** Source data follows **

-- ==== Sys2Proof/Machine/State.lean ====
section
/-! DEFINITION. The state of the core (10_state.md R30), the reasons a step stops, and the state after reset (R55). -/

namespace Sys2Proof.Machine

/-- Memory as a canonical list of (address, byte); Machine/Memory.lean gives its reads, writes and canonical form. -/
abbrev Memory := List Host.Cell

/-- The display buffer: 32 rows, row y from the top; bit x of a row is the cell in column x (10_state.md R45, R46). -/
abbrev Frame := Vector (BitVec 64) 32

/-- The register file V0..VF (10_state.md R31). -/
abbrev RegFile := Vector Byte 16

/-- The run state (10_state.md R48). -/
inductive RunState where
  | running
  | stopped
  deriving DecidableEq, Repr

/-- The fatal faults of an instruction step (10_state.md R49; 60_exceptions.md R314). They are taken by
`State.raise`, a next state; they are not outcomes of a step. -/
inductive FaultCause where
  | unknownOpcode
  | stackUnderflow
  | stackOverflow
  deriving DecidableEq, Repr

/-- The fault record: the cause, `pc_fetch` and IR (60_exceptions.md R312, R314). -/
structure FaultRecord where
  cause : FaultCause
  pc : Word
  instruction : Word
  deriving DecidableEq, Repr

/-- What the boundary's input ports carry during one step (60_exceptions.md R334): the trigger serviced, the driver's
answer to a key query in the order it reports it, and the random byte. Inputs of the step, not state of the block
(10_state.md R54); log 3. -/
structure Input where
  tick : Tick
  keys : List Nat
  rand : Byte
  deriving DecidableEq, Repr

/-- The reasons there is no next state. -/
inductive Fault where
  /-- Raised by `step` on a state that is `Stopped`: "In `Stopped` no step of any kind happens" (10_state.md R48). Safe:
  the hardware makes no step either. -/
  | stopped
  /-- Raised by `construct` for a ROM longer than 3584 bytes under ROM_OVERSIZE = Reject (60_exceptions.md R318). Safe:
  the hardware starts no run either. -/
  | romTooLarge
  deriving DecidableEq, Repr

/-- The reasons the model declines. -/
inductive Refusal where
  /-- An arm of `exec` without a meaning; no arm is refused in this model. Safe. -/
  | notModelled (mnemonic : String)
  /-- Raised by `construct` for a FONT_BASE that breaks "FONT_BASE + 80 ≤ 0x200 must hold" (70_reset_and_hazards.md
  R353), an input the spec excludes. Safe: no claim about such a machine can be proved. -/
  | fontOutOfRange
  deriving DecidableEq, Repr


/-- The architectural state of 10_state.md R30, with `pc_fetch` (R37), the parameters of 00_scope.md R8, and the three
fields of the model's own that stand for the boundary (`inputs`, `now`, `published`; logs 3 and 4). -/
structure State where
  /-- V0..VF. -/
  v : RegFile
  /-- The program counter. -/
  pc : Word
  /-- The address the current instruction was fetched from (R37). -/
  pcFetch : Word
  /-- The index register I. -/
  idx : Word
  /-- The current-instruction buffer IR. -/
  ir : Word
  /-- The delay timer DT. -/
  dt : Byte
  /-- The sound timer ST. -/
  st : Byte
  /-- The call stack, its top first (R43). -/
  stack : List Word
  /-- The 4096-byte memory. -/
  mem : Memory
  /-- The display buffer. -/
  fb : Frame
  /-- The quirk configuration, fixed for the run (R50, R51). -/
  quirks : Quirks
  /-- The run-time parameters, fixed for the run (00_scope.md R8). -/
  params : Params
  /-- The run state (R48). -/
  runState : RunState
  /-- The fault record (R49). -/
  fault : Option FaultRecord
  /-- The tone output level (R53). -/
  tone : Bool
  /-- The model's own: the inputs of the coming steps, as far as they are given. -/
  inputs : List Input
  /-- The model's own: how many steps were taken; it indexes the free inputs once `inputs` is used up. -/
  now : Nat
  /-- The model's own: the frames published so far, the newest first. -/
  published : List Frame
  deriving DecidableEq, Repr

/-- The state right after construction with the default quirks and parameters and an empty ROM (10_state.md R55).
Memory lists nothing: an unlisted address reads as its reset contents. -/
def State.reset : State where
  v := Vector.replicate 16 0x00#8
  pc := 0x0200#16
  pcFetch := 0x0000#16
  idx := 0x0000#16
  ir := 0x0000#16
  dt := 0x00#8
  st := 0x00#8
  stack := []
  mem := []
  fb := Vector.replicate 32 0#64
  quirks := Quirks.default
  params := Params.default
  runState := .running
  fault := none
  tone := false
  inputs := []
  now := 0
  published := []

end Sys2Proof.Machine
end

** End of Source data **

## Your instructions
The records above should be printed exactly, please, from the first line through the line containing "canonical form. -/", with both ends kept and nothing past it.

## Answer for the task
-- ==== Sys2Proof/Machine/State.lean ====
section
/-! DEFINITION. The state of the core (10_state.md R30), the reasons a step stops, and the state after reset (R55). -/

namespace Sys2Proof.Machine

/-- Memory as a canonical list of (address, byte); Machine/Memory.lean gives its reads, writes and canonical form. -/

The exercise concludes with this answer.